§ Exercise:
From the entries that follow, reproduce exactly and only the lines from the line with "def networked : State" to the line with "ran (exec (.jtagBypass", endpoints included.

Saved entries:
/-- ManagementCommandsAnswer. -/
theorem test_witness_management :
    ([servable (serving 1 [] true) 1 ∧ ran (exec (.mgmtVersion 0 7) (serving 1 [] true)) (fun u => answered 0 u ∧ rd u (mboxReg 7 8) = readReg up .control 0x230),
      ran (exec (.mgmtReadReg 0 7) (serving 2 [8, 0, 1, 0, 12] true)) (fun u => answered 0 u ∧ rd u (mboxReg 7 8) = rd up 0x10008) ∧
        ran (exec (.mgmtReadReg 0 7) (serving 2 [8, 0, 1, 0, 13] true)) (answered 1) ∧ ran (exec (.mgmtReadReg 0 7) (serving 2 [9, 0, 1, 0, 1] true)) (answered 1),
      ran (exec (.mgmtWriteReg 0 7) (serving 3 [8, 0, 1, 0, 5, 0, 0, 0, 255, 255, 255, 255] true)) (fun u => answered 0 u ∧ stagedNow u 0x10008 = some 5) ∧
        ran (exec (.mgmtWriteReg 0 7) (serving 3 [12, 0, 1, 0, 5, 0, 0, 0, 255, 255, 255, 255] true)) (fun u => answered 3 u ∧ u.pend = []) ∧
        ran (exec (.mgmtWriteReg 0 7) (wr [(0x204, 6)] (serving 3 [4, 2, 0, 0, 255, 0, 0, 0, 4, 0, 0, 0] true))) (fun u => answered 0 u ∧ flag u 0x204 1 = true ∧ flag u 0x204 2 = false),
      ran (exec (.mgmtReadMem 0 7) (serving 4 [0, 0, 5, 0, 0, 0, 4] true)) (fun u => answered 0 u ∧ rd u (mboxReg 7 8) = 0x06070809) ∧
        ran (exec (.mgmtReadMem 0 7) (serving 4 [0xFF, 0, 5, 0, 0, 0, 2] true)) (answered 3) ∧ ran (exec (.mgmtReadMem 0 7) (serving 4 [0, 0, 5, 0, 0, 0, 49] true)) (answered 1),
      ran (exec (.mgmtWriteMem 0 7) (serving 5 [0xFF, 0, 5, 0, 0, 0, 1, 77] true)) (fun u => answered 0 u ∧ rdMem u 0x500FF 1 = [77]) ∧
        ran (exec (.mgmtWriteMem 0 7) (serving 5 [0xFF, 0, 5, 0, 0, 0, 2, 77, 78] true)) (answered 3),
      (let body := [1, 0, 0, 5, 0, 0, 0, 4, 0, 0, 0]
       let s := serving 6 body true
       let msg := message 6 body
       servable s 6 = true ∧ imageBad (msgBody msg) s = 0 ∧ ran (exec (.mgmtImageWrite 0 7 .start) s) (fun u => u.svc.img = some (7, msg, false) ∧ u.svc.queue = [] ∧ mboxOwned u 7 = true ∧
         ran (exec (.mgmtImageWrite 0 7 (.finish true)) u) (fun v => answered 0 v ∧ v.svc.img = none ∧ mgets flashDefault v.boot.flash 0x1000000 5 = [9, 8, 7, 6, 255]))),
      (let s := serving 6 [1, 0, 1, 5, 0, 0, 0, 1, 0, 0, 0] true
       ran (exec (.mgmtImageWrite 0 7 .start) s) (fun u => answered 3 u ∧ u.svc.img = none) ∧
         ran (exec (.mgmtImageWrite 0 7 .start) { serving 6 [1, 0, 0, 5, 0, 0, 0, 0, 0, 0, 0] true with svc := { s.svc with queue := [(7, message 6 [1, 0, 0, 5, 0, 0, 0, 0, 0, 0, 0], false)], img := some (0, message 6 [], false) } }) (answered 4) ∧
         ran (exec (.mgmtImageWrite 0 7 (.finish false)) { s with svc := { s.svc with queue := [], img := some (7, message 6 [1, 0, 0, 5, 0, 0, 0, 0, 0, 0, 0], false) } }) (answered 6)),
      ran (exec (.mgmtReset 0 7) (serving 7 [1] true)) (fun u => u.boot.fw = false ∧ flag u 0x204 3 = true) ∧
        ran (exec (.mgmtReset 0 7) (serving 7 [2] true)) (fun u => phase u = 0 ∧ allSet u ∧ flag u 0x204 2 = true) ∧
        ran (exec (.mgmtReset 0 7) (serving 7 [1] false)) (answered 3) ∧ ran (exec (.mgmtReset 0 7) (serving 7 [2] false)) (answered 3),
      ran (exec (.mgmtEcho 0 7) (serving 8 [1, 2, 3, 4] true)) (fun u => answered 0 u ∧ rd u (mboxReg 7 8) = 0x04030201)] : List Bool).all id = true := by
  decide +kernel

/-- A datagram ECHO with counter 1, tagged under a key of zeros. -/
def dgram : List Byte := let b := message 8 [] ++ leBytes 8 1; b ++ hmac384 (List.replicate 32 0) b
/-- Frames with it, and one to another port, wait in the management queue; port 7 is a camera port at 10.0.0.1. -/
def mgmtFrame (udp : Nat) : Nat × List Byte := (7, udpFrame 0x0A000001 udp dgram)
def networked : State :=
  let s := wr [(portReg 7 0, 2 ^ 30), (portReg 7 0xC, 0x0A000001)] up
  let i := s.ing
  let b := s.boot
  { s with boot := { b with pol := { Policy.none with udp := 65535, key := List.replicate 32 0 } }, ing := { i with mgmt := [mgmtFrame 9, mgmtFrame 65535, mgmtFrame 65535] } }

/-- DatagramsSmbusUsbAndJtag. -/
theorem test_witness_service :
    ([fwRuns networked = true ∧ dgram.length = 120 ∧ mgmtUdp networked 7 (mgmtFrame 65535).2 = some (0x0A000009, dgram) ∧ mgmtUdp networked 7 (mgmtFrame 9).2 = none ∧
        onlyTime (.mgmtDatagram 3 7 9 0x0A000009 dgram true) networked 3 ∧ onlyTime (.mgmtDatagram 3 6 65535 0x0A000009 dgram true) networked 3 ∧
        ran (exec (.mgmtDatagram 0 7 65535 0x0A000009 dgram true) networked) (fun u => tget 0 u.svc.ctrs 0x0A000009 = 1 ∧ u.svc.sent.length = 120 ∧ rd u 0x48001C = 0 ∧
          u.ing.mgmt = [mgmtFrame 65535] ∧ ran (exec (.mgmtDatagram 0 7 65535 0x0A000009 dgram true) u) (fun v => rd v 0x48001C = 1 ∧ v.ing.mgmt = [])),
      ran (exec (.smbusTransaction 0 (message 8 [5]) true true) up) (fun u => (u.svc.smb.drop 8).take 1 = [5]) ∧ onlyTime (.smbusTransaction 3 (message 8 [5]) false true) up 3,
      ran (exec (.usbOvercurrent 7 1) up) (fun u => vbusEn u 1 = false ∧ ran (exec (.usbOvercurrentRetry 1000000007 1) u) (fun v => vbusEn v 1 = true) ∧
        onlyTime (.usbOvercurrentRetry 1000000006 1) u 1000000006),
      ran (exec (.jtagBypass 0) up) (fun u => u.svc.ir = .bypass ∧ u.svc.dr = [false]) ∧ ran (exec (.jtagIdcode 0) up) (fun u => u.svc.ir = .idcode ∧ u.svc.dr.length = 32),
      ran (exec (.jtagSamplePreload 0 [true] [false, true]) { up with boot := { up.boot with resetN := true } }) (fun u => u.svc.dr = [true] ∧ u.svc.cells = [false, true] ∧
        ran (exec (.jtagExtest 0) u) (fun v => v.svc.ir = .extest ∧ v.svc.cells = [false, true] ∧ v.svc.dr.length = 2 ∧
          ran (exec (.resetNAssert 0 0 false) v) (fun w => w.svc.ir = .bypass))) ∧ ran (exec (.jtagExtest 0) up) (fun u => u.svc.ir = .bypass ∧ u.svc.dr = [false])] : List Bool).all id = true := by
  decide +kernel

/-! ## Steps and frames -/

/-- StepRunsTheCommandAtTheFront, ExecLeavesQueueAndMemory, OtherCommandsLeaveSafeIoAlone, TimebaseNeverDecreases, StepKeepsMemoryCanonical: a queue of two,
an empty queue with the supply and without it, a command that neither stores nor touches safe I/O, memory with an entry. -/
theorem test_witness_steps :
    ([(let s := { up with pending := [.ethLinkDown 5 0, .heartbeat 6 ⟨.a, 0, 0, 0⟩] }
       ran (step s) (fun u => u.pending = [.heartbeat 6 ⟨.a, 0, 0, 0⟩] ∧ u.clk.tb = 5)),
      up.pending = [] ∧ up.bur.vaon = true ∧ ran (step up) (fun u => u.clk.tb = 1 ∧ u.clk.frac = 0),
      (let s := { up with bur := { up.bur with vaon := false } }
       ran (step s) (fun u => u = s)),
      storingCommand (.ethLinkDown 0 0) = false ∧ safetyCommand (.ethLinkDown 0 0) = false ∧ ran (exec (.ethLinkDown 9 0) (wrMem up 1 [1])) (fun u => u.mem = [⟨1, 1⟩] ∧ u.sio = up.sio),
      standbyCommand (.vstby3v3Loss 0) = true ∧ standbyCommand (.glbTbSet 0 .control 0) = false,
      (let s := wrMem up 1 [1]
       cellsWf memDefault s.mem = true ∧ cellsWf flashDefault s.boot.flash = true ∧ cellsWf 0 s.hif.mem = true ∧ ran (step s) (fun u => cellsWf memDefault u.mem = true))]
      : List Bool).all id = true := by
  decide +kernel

§ Exercise output:
def networked : State :=
  let s := wr [(portReg 7 0, 2 ^ 30), (portReg 7 0xC, 0x0A000001)] up
  let i := s.ing
  let b := s.boot
  { s with boot := { b with pol := { Policy.none with udp := 65535, key := List.replicate 32 0 } }, ing := { i with mgmt := [mgmtFrame 9, mgmtFrame 65535, mgmtFrame 65535] } }

/-- DatagramsSmbusUsbAndJtag. -/
theorem test_witness_service :
    ([fwRuns networked = true ∧ dgram.length = 120 ∧ mgmtUdp networked 7 (mgmtFrame 65535).2 = some (0x0A000009, dgram) ∧ mgmtUdp networked 7 (mgmtFrame 9).2 = none ∧
        onlyTime (.mgmtDatagram 3 7 9 0x0A000009 dgram true) networked 3 ∧ onlyTime (.mgmtDatagram 3 6 65535 0x0A000009 dgram true) networked 3 ∧
        ran (exec (.mgmtDatagram 0 7 65535 0x0A000009 dgram true) networked) (fun u => tget 0 u.svc.ctrs 0x0A000009 = 1 ∧ u.svc.sent.length = 120 ∧ rd u 0x48001C = 0 ∧
          u.ing.mgmt = [mgmtFrame 65535] ∧ ran (exec (.mgmtDatagram 0 7 65535 0x0A000009 dgram true) u) (fun v => rd v 0x48001C = 1 ∧ v.ing.mgmt = [])),
      ran (exec (.smbusTransaction 0 (message 8 [5]) true true) up) (fun u => (u.svc.smb.drop 8).take 1 = [5]) ∧ onlyTime (.smbusTransaction 3 (message 8 [5]) false true) up 3,
      ran (exec (.usbOvercurrent 7 1) up) (fun u => vbusEn u 1 = false ∧ ran (exec (.usbOvercurrentRetry 1000000007 1) u) (fun v => vbusEn v 1 = true) ∧
        onlyTime (.usbOvercurrentRetry 1000000006 1) u 1000000006),
      ran (exec (.jtagBypass 0) up) (fun u => u.svc.ir = .bypass ∧ u.svc.dr = [false]) ∧ ran (exec (.jtagIdcode 0) up) (fun u => u.svc.ir = .idcode ∧ u.svc.dr.length = 32),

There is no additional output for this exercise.